I find it completely unfathomable that such a basic and well established classification of software could be summarily handed to a single company. I’m planning on taking some time to actually read the patent, to see if it’s as general as everyone says, or is it really (hopefully) a vaguely worded description of their particular implementation. A cursory glance at it suggests that they’ve managed to throw in utilities ranging from online storage of user data, to storing files on a server…

However, the greater problem isn’t this particular case, but rather the more general issue of software patents as a whole. These intentionally vaguely worded litigation factories only benefit one group of people – shareholders in the patent holding company.

Here’s what’s driving the whole patent engine – public companies are held legally responsible to maximize profit for their shareholders.
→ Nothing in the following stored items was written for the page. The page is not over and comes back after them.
-- ==== Sys2Proof/Tests/Slice0.lean ====
section
/-! SUPPORT. Tests: the well-formedness checks, one written word per constructor, one-step vectors of
spec/95_test_vectors.md, and for every statement that has hypotheses a state and operands that meet them. -/

namespace Sys2Proof.Tests

open Sys2Proof Sys2Proof.Machine

/-! ## Helpers -/

/-- The small geometry of 95_test_vectors.md. -/
def small : Config := { Config.default with width := 4, height := 2, scale := 2, frameBudget := 3 }

/-- Twenty host lines, of which 16 to 19 are unmapped (95_test_vectors.md section 2.1). -/
def twenty : Config := { Config.default with nhk := 20 }

/-- The display of P3 of 95_test_vectors.md: cells 0, 3, 5 and 6 are set. -/
def pattern : List Bool := [true, false, false, true, false, true, true, false]

/-- The reference fake core, fresh, with that display (R198). -/
def fake : FakeCore := ⟨none, 0, 0, 0, pattern, pattern, none, none, none, none⟩

/-- The reset state of the small geometry over that core, in a given phase, with a host input. -/
def inPhase (p : Phase) (i : HostInput) : State :=
  { State.resetOf small with phase := p, core := .fake fake, host := ⟨i, [], 1⟩ }

/-- The same with a quiet host. -/
def quietIn (p : Phase) : State := inPhase p HostInput.quiet

/-- The same over another fake core. -/
def withCore (f : FakeCore) (p : Phase) : State := { quietIn p with core := .fake f }

/-- Line 0 held, line 4 newly pressed, under the default configuration. -/
def held : State := { State.resetOf Config.default with prev := 0x0001, host := ⟨⟨false, 0x0011, none, false⟩, [], 1⟩ }

/-- Line 15, pressed at the last sample, has been let go. -/
def letGo : State := { quietIn .sample with prev := 0x8000 }

/-- PRESS with line 4 newly pressed. -/
def pressing (f : FakeCore) : State := { withCore f .press with down := 0x0010 }

/-- RELEASE with line 4 newly released. -/
def releasing (f : FakeCore) : State := { withCore f .release with up := 0x0010 }

/-- A configuration whose core takes one byte, with a two-bit length field. -/
def tight : Config := { small with lenw := 2, romMax := 1 }

/-- BOOT with an image presented. -/
def booting (cfg : Config) (rom : List Byte) : State :=
  { inPhase .boot ⟨false, 0, some (.go rom), false⟩ with cfg := cfg }

/-- HALT after a faulting `step()`. -/
def halted : State := { quietIn .halt with cause := .step }

/-- BOOT with an abort presented. -/
def aborting : State := inPhase .boot ⟨false, 0, some (.abort .usage), false⟩

/-- The value of a next state's field. -/
def after {α : Type} (o : Host.Outcome State Fault Refusal) (get : State → α) : Option α :=
  match o with
  | .next s => some (get s)
  | .fault _ | .refused _ => none

/-! ## Well-formedness: every check refuses an ill-formed term (R93, R86, R87, R80) -/

theorem test_wf_accepts : Config.default.wf = true ∧ small.wf = true ∧ twenty.wf = true := by decide
theorem test_wf_width : Config.wf { small with width := 0 } = false := by decide
theorem test_wf_height : Config.wf { small with height := 0 } = false := by decide
theorem test_wf_scale : Config.wf { small with scale := 0 } = false := by decide
theorem test_wf_budget : Config.wf { small with frameBudget := 0 } = false := by decide
theorem test_wf_lines : Config.wf { small with nhk := 15, keymap := List.replicate 16 ⟨0, 0⟩ } = false := by decide
theorem test_wf_table_length : Config.wf { small with keymap := Config.defaultKeymap.drop 1 } = false := by decide
theorem test_wf_line_range : Config.wf { small with keymap := ⟨16, 0⟩ :: Config.defaultKeymap.drop 1 } = false := by decide
theorem test_wf_distinct : Config.wf { small with keymap := ⟨1, 0⟩ :: Config.defaultKeymap.drop 1 } = false := by decide
theorem test_wf_lenw : Config.wf { small with lenw := 0 } = false := by decide
theorem test_instr_wf_load : Instr.wf { small with lenw := 1 } (.coreLoad [0x12, 0x00]) = false := by decide
theorem test_instr_wf_fill_x : Instr.wf small (.drawFill 8 0 2 .fg) = false := by decide
theorem test_instr_wf_fill_y : Instr.wf small (.drawFill 0 4 2 .fg) = false := by decide
theorem test_instr_wf_fill_side : Instr.wf small (.drawFill 0 0 4 .fg) = false := by decide
theorem test_instr_wf_kmap : Instr.wf small (.kmap 0x10000) = false := by decide

/-! ## Decoding: words written out from the formats of 30_encoding.md, one per constructor -/

theorem test_decode_off : decode small .ph 0b0000 = .ok .off := by rfl
theorem test_decode_boot : decode small .ph 0b0001 = .ok .boot := by rfl
theorem test_decode_sample : decode small .ph 0b0010 = .ok .sample := by rfl
theorem test_decode_press : decode small .ph 0b0011 = .ok .press := by rfl
theorem test_decode_release : decode small .ph 0b0100 = .ok .release := by rfl
theorem test_decode_step : decode small .ph 0b0101 = .ok .step := by rfl
theorem test_decode_tick : decode small .ph 0b0110 = .ok .tick := by rfl
theorem test_decode_rclear : decode small .ph 0b0111 = .ok .rclear := by rfl
theorem test_decode_rscan : decode small .ph 0b1000 = .ok .rscan := by rfl
theorem test_decode_present : decode small .ph 0b1001 = .ok .present := by rfl
theorem test_decode_sync : decode small .ph 0b1010 = .ok .sync := by rfl
theorem test_decode_halt : decode small .ph 0b1111 = .ok .halt := by rfl

/-- `load(<12 00>)`: CC word 0b001_00000, `len` 0x0002, byte 0 first (R58, R86). -/
theorem test_decode_load : decode small .cc 0x00_12_0002_20 = .ok (.coreLoad [0x12, 0x00]) := by decide
theorem test_decode_core_step : decode small .cc 0b010_00000 = .ok .coreStep := by decide
theorem test_decode_tick_timers : decode small .cc 0b011_00000 = .ok .coreTickTimers := by decide
/-- `key_event(0x4, true)`: op 0b100, `pressed` bit 4, key in bits 3:0 (R82, R85). -/
theorem test_decode_key_event : decode small .cc 0b100_1_0100 = .ok (.coreKeyEvent true 0x4) := by decide
theorem test_decode_read_display : decode small .cc 0b101_00000 = .ok .coreReadDisplay := by decide

/-- `clear(fg)` in the 10-bit word of the small geometry: only the colour bit 7 is set (R87). -/
theorem test_decode_clear : decode small .dc 0b00_1_000_00_00 = .ok (.drawClear .fg) := by decide
/-- `fill(6, 2, 2, fg)`, 0x1EA in 95_test_vectors.md section 2.4. -/
theorem test_decode_fill : decode small .dc 0b01_1_110_10_10 = .ok (.drawFill 6 2 2 .fg) := by decide
theorem test_decode_present_word : decode small .dc 0b10_0_000_00_00 = .ok .drawPresent := by decide
/-- 95_test_vectors.md section 2.4, reference geometry, `IDX` 2047. -/
theorem test_decode_fill_reference : decode Config.default .dc 0x1CED36A = .ok (.drawFill 630 310 10 .fg) := by decide
/-- Format FN has no code (R90): KMAP is encoded by nothing, and no word of FN is an instruction. -/
theorem test_decode_kmap : encode small (.kmap 1) = none ∧ decode small .fn 0 = .error .noCode := by decide

theorem test_reserved_ph : decode small .ph 0b1110 = .error .reservedPhase := by rfl
theorem test_reserved_cc : decode small .cc 0b110_00000 = .error .reservedCoreOp ∧
    decode small .cc 0b000_00000 = .error .reservedCoreOp ∧ decode small .cc 0b111_00000 = .error .reservedCoreOp := by decide
theorem test_payload_cc : decode small .cc 0b101_00001 = .error .nonzeroPayload := by decide
theorem test_reserved_dc : decode small .dc 0b11_0_000_00_00 = .error .reservedDrawOp := by decide
theorem test_table_word : decodeTableWord 8 0x94 = some (.coreKeyEvent true 0x4) ∧ decodeTableWord 4 0xA = some .sync ∧
    decodeTableWord 26 0x2000000 = some .drawPresent := by decide
theorem test_encode_fill : encode small (.drawFill 2 2 2 .fg) = some (.dc, 0x1AA) := by decide
theorem test_words_load : (CoreCmd.load [0x12, 0x00]).words = [0x20, 0x0002, 0x12, 0x00] := by decide
theorem test_keymap_entry : encodeKT ⟨11, 0xE⟩ = 0xBE ∧ decodeKT Config.default 0xBE = ⟨11, 0xE⟩ := by decide

/-! ## The keymap: the corner cases of 95_test_vectors.md section 2.1 -/

theorem test_km_corners : [0x0000, 0x2000, 0x8001, 0x0108, 0xA000, 0xC000, 0xFFFE, 0xFFFF].map
    (fun v => (encodeKO (Config.default.km v)).toNat) = [0x00, 0x10, 0x11, 0x1C, 0x10, 0x1B, 0x12, 0x11] := by decide
theorem test_km_reversed : Config.km { small with keymap := Config.defaultKeymap.reverse } 0x8001 = some 0xF ∧
    Config.km { small with keymap := Config.defaultKeymap.reverse } 0x0108 = some 0x7 := by decide
theorem test_km_unmapped : twenty.km 0xF0000 = none ∧ twenty.km 0x90010 = some 0x4 ∧ twenty.km 0x80000 = none := by decide
theorem test_exec_kmap : after (exec (.kmap 0x8001) (quietIn .sample)) State.kmOut = some 0x11 := by decide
To the extent that if they fail to generate profit (or acceptably sufficient profit) they can be sued by shareholders. The board of directors is liable. Which drives public companies to squeeze every possible gram of cash out of any possible revenue stream. If they failed to get the patent for a product, and someone else managed to get it – and then came after the company – shareholders would be pissed. So, software patents are conceptually an arms race. Companies are filing patent applications for anything they can think of in order to both protect themselves from others doing the same thing, and to maximize profit by handing the patent to their lawyers and owning a market segment as a result.

But – the patent office should be acting as a filter, preventing these blatant patent grabs as being invalid before getting rubber-stamped. If the patent office can’t properly vet applications, the office should be closed as ineffective or worse.

If Blackboard wants to recoup some karma, they should sign the patent(s) over to an impartial body, ensuring that the patent is used only as a first strike protection to prevent evildoers from obtaining said patent and obliterating an entire marketplace.

So… Who’s the best candidate to be handed the patent? IMS? IEEE? Creative Commons? UN?